Michelle Ferreri Conservative Peterborough—Kawartha, ON

Could I get you to table that for the committee, Sheila? It would be very beneficial to see those numbers for the wait-list. That would be great.

I'm curious. Could you tell me whether you feel Bill C-35—this legislation—has improved wait-list times and access to quality child care?

9:05 a.m.

Chief Executive Officer, Compass Early Learning and Care

Sheila Olan-MacLean

I see this as a process. We're at the beginning, and the first part is to make it affordable for families. It's certainly doing that.
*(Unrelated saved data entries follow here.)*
/-- SECTOR_READ of an exported vault, answered with what host memory holds; a sector never written is zeros (R259). -/
def sectorReadRx (sectors : Tab Bytes) (m : Bytes) (s : State) : State :=
  let ns := msgSectors m
  let ok := (exported s m).any fun v => isOpen s m && ns.all fun n => decide (n < vSectors v)
  if ok then
    let s := match exported s m with
      | some v => each ns (fun n => readCtl (vBase v + 4096 * n) (vTdid v) 4096 5) s
      | none => s
    reply m { mtype := 0x13, dst := 0, count := mCount m, sector := mSector m, stride := mStride m
              body := ns.flatMap fun n => slice (Tab.getD sectors n []) 0 4096, cls := 5 } s
  else reply m { mtype := 0x13, status := 3, dst := 0 } s

def execSectorRead (port : Nat) (sectors : Tab Bytes) (s : State) : Host.Outcome State Fault Refusal :=
  msgRow 0x12 port (sectorReadRx sectors) s

/-- SECTOR_DATA ends the reads of its request; a refusal leaves them without data. -/
def sectorDataRx (m : Bytes) (s : State) : State :=
  answered m [0x12] (fun r s =>
    let ix := (List.range r.isectors.length).map fun k => (k, r.isectors.getD k 0)
    if mStatus m = 0 ∧ mCount m = r.isectors.length then
      each ix (fun p => sectorArrives r.entry p.2 r.again (msgSector m p.1)) s
    else each ix (fun p => keepSector r.entry p.2 [] 1) s) s

/-- Runs a step in which sectors may be read back, with the engines whose self-checks fail for the first of them (R194). -/
def withChecks (fails : List (Nat × Nat)) (f : State → State) (s : State) : State :=
  let t := f { s with pun.readFails := fails }
  { t with pun.readFails := [] }

def execSectorData (port : Nat) (fails : List (Nat × Nat)) (s : State) : Host.Outcome State Fault Refusal :=
  msgRow 0x13 port (fun m => withChecks fails (sectorDataRx m)) s

/-! ### Digests (R266, R267) -/

/-- A digest belongs to a sector that this device has sealed: that of its epoch; under a number that is no epoch of this device, the
one whose digest from the same device is still to come, which it can only be by a difference in numbers (R196; DEDUCED, log
entry 144). -/
def isOwn (s : State) (d e : Nat) (o : Nat × Bytes × List Nat) : Bool :=
  o.1 == e || ((epoch? s e).isNone && (epoch? s o.1).any unresolved && !o.2.2.contains d)

/-- One digest of a DIGEST message: compared, stored until the sector is sealed, or left for LATER. -/
def digestIn (m : Bytes) (i : Nat) (s : State) : State :=
  let d := mSrc m
  let n := mSector m + i * mStride m
  let e := mEpoch m
  let dig := slice m (64 + 32 * i) 32
  if (verdictOf s d n e).isSome then s
  else
    match (Tab.get? s.pun.own n).filter (isOwn s d e) with
    | some o => compareDigest d n e o.1 o.2.1 dig s
    | none =>
      let past := (epoch? s e).any fun x => !unresolved x
      if past ∨ escrowSlots s < s.pun.escrow.length + cdiv (s.pun.stored.length + 1) 128 then s
      else { s with pun.stored := s.pun.stored ++ [⟨n, d, mTag m, e, dig⟩] }

/-- DIGEST: answered once no digest of it waits for a sector; a repeated message waits with the first (R258). -/
def digestRx (m : Bytes) (s : State) : State :=
  if s.pun.digMsgs.any fun x => mTag x == mTag m && mSrc x == mSrc m then s
  else
    let s := each (List.range (mCount m)) (digestIn m) s
    answerReady { s with pun.digMsgs := s.pun.digMsgs ++ [m] }

def execDigestMessage (port : Nat) (s : State) : Host.Outcome State Fault Refusal := msgRow 0x20 port digestRx s

/-- Dispute copies that this device has placed for an epoch. -/
def copies (x : Epoch) : Nat := (x.disputes.filter fun d => d.2 != 2 ^ 64 - 1).length

/-- DIFFER: the escrowed sector goes to the next free sector of the dispute range and DIVERGED is raised (R267). -/
def differ (dev e n : Nat) (s : State) : State :=
  match epoch? s e, Tab.get? s.pun.escrow n with
  | some x, some esc =>
    match epochVault s x with
    | none => s
    | some (v, a) =>
      let k := copies x
      if 2048 ≤ k then abandonEpoch e (0x11, 0x0A) s
      else
        let at_ := disputeBase v a e (hIx x.list) + k
        let s := onEpoch e (fun y => { y with diverged := true, disputes := y.disputes ++ [(n, at_)] }) s
        let s := { s with pun.dispOut := s.pun.dispOut ++ [(e, n, at_)] }
        let r : Req := { tag := 0, peer := 0, mtype := 0x10, msg := [], epoch := e, isectors := [n], dispute := true }
        raise0 0x0809 2 (n % 2 ^ 40 + 2 ^ 40 * dev + 2 ^ 58)
          (writeSector (hVault x.list) v at_ e esc.2.2 (.dispute e n) r 1 n s)
  | _, _ => s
The unfortunate circumstance of that is that it increases wait-lists greatly. We also need, at the same time, a strategy to increase that access and offer expansion. Those are the two areas I would like this committee to focus on. How do we increase spaces in a sustainable and quality kind of way? The second thing is a compensation plan for our workforce. We absolutely need support with that. I think the federal and provincial governments, together, can come up with a plan that will support....

I absolutely support the—

9:05 a.m.

Conservative

Michelle Ferreri Conservative Peterborough—Kawartha, ON

I'm sorry, Sheila. I have such limited time. I know it feels as if I'm cutting you off.

9:05 a.m.

Chief Executive Officer, Compass Early Learning and Care

Sheila Olan-MacLean

That's okay. It's not a problem

9:05 a.m.

Conservative

Michelle Ferreri Conservative Peterborough—Kawartha, ON

I'll just confirm this: Right now, the bill definitely needs to be amended, because, the way it currently stands, it's not improving access. We need to strengthen this bill.

9:05 a.m.

Chief Executive Officer, Compass Early Learning and Care

Sheila Olan-MacLean

I see the bill as a good beginning. The amendments would certainly help, but I don't think we need to go for perfect before we can move forward. This bill will enshrine child care as a right for Canadians. That is such an important step for us to get beyond. Then, we can start to work on how we do that.

9:10 a.m.

Conservative

Michelle Ferreri Conservative Peterborough—Kawartha, ON

Sure. I know you and I have had these great conversations. I just think it's very critical that.... We still can't forget about the people on those wait-lists. It's great for the people who are in there. This is like winning the lottery. We have to look at how to solve this.

I will move to Ms. Lainé.

I have a quick question before I ask you another question: Do you represent unlicensed child cares, as well, ma'am?

9:10 a.m.

Liberal

The Chair Liberal Bobby Morrissey

Ms. Ferreri, I believe she's having technical problems. That's why she disappeared.

Do you want to direct a question to another panellist?